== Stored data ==
-- ==== Sys2Proof/Machine/Tm.lean ====
section
/-! DEFINITION. Machine/Tm.lean: the traffic manager (R324-R360): configuration tables, policers, admission, back-pressure,
shapers, gates, selection, the end of a frame, sampling. -/

namespace Sys2Proof.Machine

open Sys2Proof

set_option cleanup.letToHave false

/-! Configuration tables (R358, R359) -/

abbrev tQueue : Nat := 0
abbrev tGroup : Nat := 1
abbrev tClass : Nat := 2
abbrev tPort : Nat := 3
abbrev tProfile : Nat := 4
abbrev tPolicer : Nat := 5
abbrev tGateAdmin : Nat := 6

/-- Key of a table entry. -/
def tmKey (t i : Nat) : Nat := t * 2 ^ 20 + i

/-- A field of a configuration entry. -/
def State.tmF (s : State) (t i lo w : Nat) : Nat := bitsOf (Map.get s.tm.tbl 0 (tmKey t i)) lo w

/-- A field as in force since the last drip boundary (R333, R341). -/
def State.tmE (s : State) (t i lo w : Nat) : Nat := bitsOf (Map.get s.tm.eff 0 (tmKey t i)) lo w

/-- A queue, a group. -/
def State.tq (s : State) (q : Nat) : TmQueue := Map.get s.tm.queues {} q
def State.tg (s : State) (g : Nat) : TmGroup := Map.get s.tm.groups {} g

def State.setTq (s : State) (q : Nat) (x : TmQueue) : State := { s with tm := { s.tm with queues := Map.set s.tm.queues {} q x } }
def State.setTg (s : State) (g : Nat) (x : TmGroup) : State := { s with tm := { s.tm with groups := Map.set s.tm.groups {} g x } }

def State.prt1 (s : State) (p : Nat) : Port := Map.get s.prt.port {} p
def State.setPrt (s : State) (p : Nat) (x : Port) : State := { s with prt := { s.prt with port := Map.set s.prt.port {} p x } }

/-- The group of a queue; the port and class of a group. -/
def State.groupOf (s : State) (q : Nat) : Nat := s.tmF tQueue q 0 11
def State.portOf (s : State) (g : Nat) : Nat := s.tmF tGroup g 0 3
def State.classOf (s : State) (g : Nat) : Nat := s.tmF tGroup g 3 3

/-! Frame lengths (R326, R383, R384) -/

/-- Whether a frame is PTP, over Ethernet or UDP ports 319 and 320: the offset of the PTP header. -/
def ptpAt (l : List Byte) : Option Nat :=
  let e := etherTypeAt l
  if be16 l e = 0x88F7 then some (e + 2)
  else match firstIp l with
    | some (o, v6) =>
      let u := o + ipHdrLen l o v6
      if ipProto l o v6 = 17 ∧ (be16 l (u + 2) = 319 ∨ be16 l (u + 2) = 320) then some (u + 8) else none
    | none => none

/-- Whether the SecY of a port acts on a frame it sends (R383, R384). -/
def State.secyTx (s : State) (p : Nat) (l : List Byte) : Bool :=
  s.rdB (F.CRY_SECY_CFG_ENABLE p) && s.rdB (F.CRY_SECY_CFG_PROTECT p) && be16 l (etherTypeAt l) != 0x888E
    && !(s.rdB (F.CRY_SECY_CFG_BYPASS_PTP p) && (ptpAt l).isSome)

/-- The frame length of a packet at a port (R326, R383). -/
def State.flen (s : State) (p : Nat) (x : Pkt) : Nat := x.data.length + (if s.secyTx p x.data then 32 else 0)

/-- The wire length. -/
def wireLen (n : Nat) : Nat := max n 60 + 24

/-- The cells of a packet (R329). -/
def cellsOf (n : Nat) : Nat := (n + 255) / 256

/-! Policers (R335-R338) -/

/-- Meter a packet by its policer: 0 green, 1 yellow, 2 red (R336). -/
def State.police (s : State) (p : Pkt) (len : Nat) : Nat × State :=
  let i := p.g Md.policer
  let e := fun lo w => s.tmF tPolicer i lo w
  if p.g Md.policerEn = 0 ∨ e 136 1 = 0 then (0, s)
  else
    let b : PolBkt := Map.get s.tm.pol {} i
    let n : Int := (((max len 60 + 4 : Nat) : Int) + toSigned 8 (e 128 8)) * 256
    let set := fun (x : PolBkt) => { s with tm := { s.tm with pol := Map.set s.tm.pol {} i x } }
    if b.tpb < n then (2, s)
    else if b.tcb < n then (1, set { b with tpb := b.tpb - n })
    else (0, set { tcb := b.tcb - n, tpb := b.tpb - n })

/-- Whether a red packet is dropped, and its counts (R337). -/
def State.policeDrop (s : State) (p : Pkt) (colour : Nat) : Bool × State :=
  let i := p.g Md.policer
  if colour = 2 ∧ s.tmF tPolicer i 137 1 = 1 then
    let m := Map.upd s.tm.redPkts 0 i (fun n => (n + 1) % 2 ^ 64)
    (true, { s with tm := { s.tm with redPkts := m } }.stat R.TMG_POLICE_RED_CNT)
  else (false, s)

/-- Refill of the policers at a drip boundary; a written entry's buckets become full (R336, R338). -/
def State.policeRefill (s : State) : State :=
  let ks := (s.tm.tbl.filter (fun e => decide (e.1 / 2 ^ 20 = tPolicer))).map (fun e => e.1 % 2 ^ 20)
  let s := s.each ks (fun t i =>
    let e := fun lo => (t.tmF tPolicer i lo 32 : Nat)
    let b : PolBkt := Map.get t.tm.pol {} i
    let cbs : Int := (e 64 * 256 : Nat)
    let pbs : Int := (e 96 * 256 : Nat)
    let x : PolBkt := if t.tm.polFill.contains i then { tcb := cbs, tpb := pbs }
      else { tcb := min (b.tcb + e 0) cbs, tpb := min (b.tpb + e 32) pbs }
    { t with tm := { t.tm with pol := Map.set t.tm.pol {} i x } })
  { s with tm := { s.tm with polFill := [] } }

/-! MAC control frames and priority flow control (R574, R576) -/

/-- Change an NC-SI channel. -/
def State.updNc (s : State) (c : Nat) (f : NcChan → NcChan) : State :=
  { s with prt := { s.prt with nc := { s.prt.nc with chans := Map.upd s.prt.nc.chans {} c f } } }

/-- Send a control frame now. -/
def State.ctlSend (s : State) (p : Nat) : CtlFrame → State
  | .pfc v ts => (s.stat (R.PRT_TX_PFC_CNT p)).emit (.pfc p v ts)
  | .pass c d =>
    (s.updNc c (fun x => { x with txBmc := x.txBmc + 1 })).emit
      (.frame p (d ++ List.replicate (60 - d.length) 0) (s.stampTx p 0) false)

/-- Send a control frame between two frames: at once, or after the frame being sent (R574). -/
def State.ctlFrame (s : State) (p : Nat) (c : CtlFrame) : State :=
  if (s.prt1 p).tx.isNone then s.ctlSend p c
  else s.setPrt p { s.prt1 p with ctl := (s.prt1 p).ctl ++ [c] }

/-- The control frames that waited are sent. -/
def State.ctlFlush (s : State) (p : Nat) : State :=
  let l := (s.prt1 p).ctl
  (s.setPrt p { s.prt1 p with ctl := [] }).each l (fun t c => t.ctlSend p c)

/-- The XOFF frame of a port: PAUSE_TIME for every priority held (R576). -/
def State.pfcFrame (s : State) (p : Nat) : CtlFrame :=
  let l := (List.range 8).filter (fun i => (s.prt1 p).heldPrio.contains i)
  .pfc (l.map (fun i => 2 ^ i)).sum (l.map (fun _ => s.rd (F.PRT_PFC_CFG_PAUSE_TIME p)))

/-- A queue entered back-pressure because of a frame of priority i from port p (R576). -/
def State.pfcHold (s : State) (p i : Nat) : State :=
  let x := s.prt1 p
  let s := if x.heldPrio.contains i then s else s.setPrt p { x with heldPrio := i :: x.heldPrio }
  s.ctlFrame p (s.pfcFrame p)

/-- Whether some queue holds a source. -/
def State.srcHeld (s : State) (h : HoldSrc) : Bool := s.tm.queues.any (fun e => e.2.held.contains h)

/-- The last queue that holds priority i has left back-pressure: PFC with time 0 (R576). -/
def State.pfcRelease (s : State) (h : HoldSrc) : State :=
  match h with
  | .port p i =>
    if s.srcHeld h then s
    else (s.setPrt p { s.prt1 p with heldPrio := (s.prt1 p).heldPrio.filter (· ≠ i) }).ctlFrame p (.pfc (2 ^ i) [0])
  | .host _ _ => s

/-- Queues of a group leave back-pressure once both occupancies are below their shares (R332). -/
def State.release (s : State) (g : Nat) : State :=
  let qs := (s.tm.queues.filter (fun e => e.2.backp)).map (·.1)
  s.each qs (fun t q =>
    if t.groupOf q = g ∧ (t.tq q).occ < t.tmE tQueue q 64 18 ∧ (t.tg g).occ < t.tmE tGroup g 88 18 then
      let h := (t.tq q).held
      (t.setTq q { t.tq q with backp := false, held := [] }).each h State.pfcRelease
    else t)

/-! Entry and admission (R325-R333) -/

/-- The source of a packet that R332 holds back. -/
def Pkt.source (p : Pkt) : Option HoldSrc :=
  if p.g Md.srcKind = 0 then some (.port (p.g Md.srcPort) p.prio)
  else if p.g Md.srcKind = 1 then some (.host p.txFn (qKey p.txKind p.txQueue))
  else none

/-- Put an admitted packet into its queue. -/
def State.tmPut (s : State) (q g cells : Nat) (p : Pkt) : State :=
  let x := s.tq q
  let s := s.setTq q { x with pkts := x.pkts ++ [{ pkt := p, cells := cells, since := s.fst.nowNs }], occ := x.occ + cells }
  let s := s.setTg g { s.tg g with occ := (s.tg g).occ + cells }
  let s := s.wr F.TMG_STATUS_FREE_CELLS (s.rd F.TMG_STATUS_FREE_CELLS - cells)
  let qo := if s.tm.qOrder.contains q then s.tm.qOrder else s.tm.qOrder ++ [q]
  let go := if s.tm.gOrder.contains g then s.tm.gOrder else s.tm.gOrder ++ [g]
  { s with tm := { s.tm with qOrder := qo, gOrder := go } }

/-- A packet is tail-dropped (R331). -/
def State.tailDrop (s : State) (q : Nat) (p : Pkt) : State :=
  (s.setTq q { s.tq q with drops := ((s.tq q).drops + 1) % 2 ^ 64 }).txDropped p

/-- Buffer admission (R330, R331). -/
def State.admit1 (s : State) (q g : Nat) (p : Pkt) (colour cells : Nat) : State :=
  let x := s.tq q
  let share := s.tmE tQueue q 64 18
  let gshare := s.tmE tGroup g 88 18
  let shares := decide (x.occ + cells ≤ share) && decide ((s.tg g).occ + cells ≤ gshare)
    && (colour == 0 || decide (x.occ + cells ≤ share * s.tmE tQueue q 56 8 / 256))
  if s.rd F.TMG_STATUS_FREE_CELLS < cells then (s.stat R.TMG_NO_CELL_CNT).txDropped p
  else if shares then s.tmPut q g cells p
  else
    let c := s.portOf g * 8 + s.classOf g
    let noPfc := p.g Md.srcKind = 0 ∧ bitOf (s.rd (F.PRT_PFC_CFG_PFC_TX (p.g Md.srcPort))) p.prio = false
    if s.tmF tClass c 14 1 = 0 ∨ noPfc ∨ gshare + s.tmE tGroup g 106 16 < (s.tg g).occ + cells then s.tailDrop q p
    else
      let s := s.tmPut q g cells p
      match p.source with
      | none => s.setTq q { s.tq q with backp := true }
      | some h =>
        let y := s.tq q
        let s := s.setTq q { y with backp := true, held := if y.held.contains h then y.held else h :: y.held }
        match h with
        | .port a i => s.pfcHold a i
        | .host _ _ => s

/-- The packet reaches its traffic-manager queue (R325-R331, R335). -/
def State.tmEnter (s : State) (p : Pkt) : State :=
  let q := p.g Md.tmQueue
  let g := s.groupOf q
  let port := s.portOf g
  let c := s.classOf g
  if p.g Md.destPort ≠ port ∨ p.g Md.tc ≠ c ∨ s.tmF tQueue q 11 1 = 0 ∨ s.tmF tGroup g 6 1 = 0
      ∨ bitOf (s.rd F.PRT_STATUS_CONFIGURED) port = false then (s.stat R.TMG_MISROUTE_CNT).txDropped p
  else
    let len := s.flen port p
    if s.tmF tClass (port * 8 + c) 0 14 < len then (s.stat R.TMG_OVERSIZE_CNT).txDropped p
    else
      let (colour, s) := s.police p len
      let (dropped, s) := s.policeDrop p colour
      if dropped then s.txDropped p else s.admit1 q g p colour (cellsOf len)

/-- TM_ENQUEUE: a packet reaches its queue and is checked, policed and admitted (R325). -/
def execTmEnqueue (id : Nat) (s : State) : Out :=
  match s.path.toTm.find? (fun p => p.id == id) with
  | none => .next s
  | some p => .next ({ s with path := { s.path with toTm := s.path.toTm.filter (fun x => x.id ≠ id) } }.tmEnter p)

/-! Shapers (R339-R341) -/

/-- Profile in force of a queue, a group, a port. -/
def State.profQ (s : State) (q : Nat) : Nat := s.tmE tQueue q 16 13
def State.profG (s : State) (g : Nat) : Nat := s.tmE tGroup g 32 13
def State.profP (s : State) (p : Nat) : Nat := s.tmE tPort p 0 13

== Exercise directions ==
From the data above, reproduce word for word the lines running from the line with "open Sys2Proof" to the line with "none => none", ends included.

== Result ==
open Sys2Proof

set_option cleanup.letToHave false

/-! Configuration tables (R358, R359) -/

abbrev tQueue : Nat := 0
abbrev tGroup : Nat := 1
abbrev tClass : Nat := 2
abbrev tPort : Nat := 3
abbrev tProfile : Nat := 4
abbrev tPolicer : Nat := 5
abbrev tGateAdmin : Nat := 6

/-- Key of a table entry. -/
def tmKey (t i : Nat) : Nat := t * 2 ^ 20 + i

/-- A field of a configuration entry. -/
def State.tmF (s : State) (t i lo w : Nat) : Nat := bitsOf (Map.get s.tm.tbl 0 (tmKey t i)) lo w

/-- A field as in force since the last drip boundary (R333, R341). -/
def State.tmE (s : State) (t i lo w : Nat) : Nat := bitsOf (Map.get s.tm.eff 0 (tmKey t i)) lo w

/-- A queue, a group. -/
def State.tq (s : State) (q : Nat) : TmQueue := Map.get s.tm.queues {} q
def State.tg (s : State) (g : Nat) : TmGroup := Map.get s.tm.groups {} g

def State.setTq (s : State) (q : Nat) (x : TmQueue) : State := { s with tm := { s.tm with queues := Map.set s.tm.queues {} q x } }
def State.setTg (s : State) (g : Nat) (x : TmGroup) : State := { s with tm := { s.tm with groups := Map.set s.tm.groups {} g x } }

def State.prt1 (s : State) (p : Nat) : Port := Map.get s.prt.port {} p
def State.setPrt (s : State) (p : Nat) (x : Port) : State := { s with prt := { s.prt with port := Map.set s.prt.port {} p x } }

/-- The group of a queue; the port and class of a group. -/
def State.groupOf (s : State) (q : Nat) : Nat := s.tmF tQueue q 0 11
def State.portOf (s : State) (g : Nat) : Nat := s.tmF tGroup g 0 3
def State.classOf (s : State) (g : Nat) : Nat := s.tmF tGroup g 3 3

/-! Frame lengths (R326, R383, R384) -/

/-- Whether a frame is PTP, over Ethernet or UDP ports 319 and 320: the offset of the PTP header. -/
def ptpAt (l : List Byte) : Option Nat :=
  let e := etherTypeAt l
  if be16 l e = 0x88F7 then some (e + 2)
  else match firstIp l with
    | some (o, v6) =>
      let u := o + ipHdrLen l o v6
      if ipProto l o v6 = 17 ∧ (be16 l (u + 2) = 319 ∨ be16 l (u + 2) = 320) then some (u + 8) else none
    | none => none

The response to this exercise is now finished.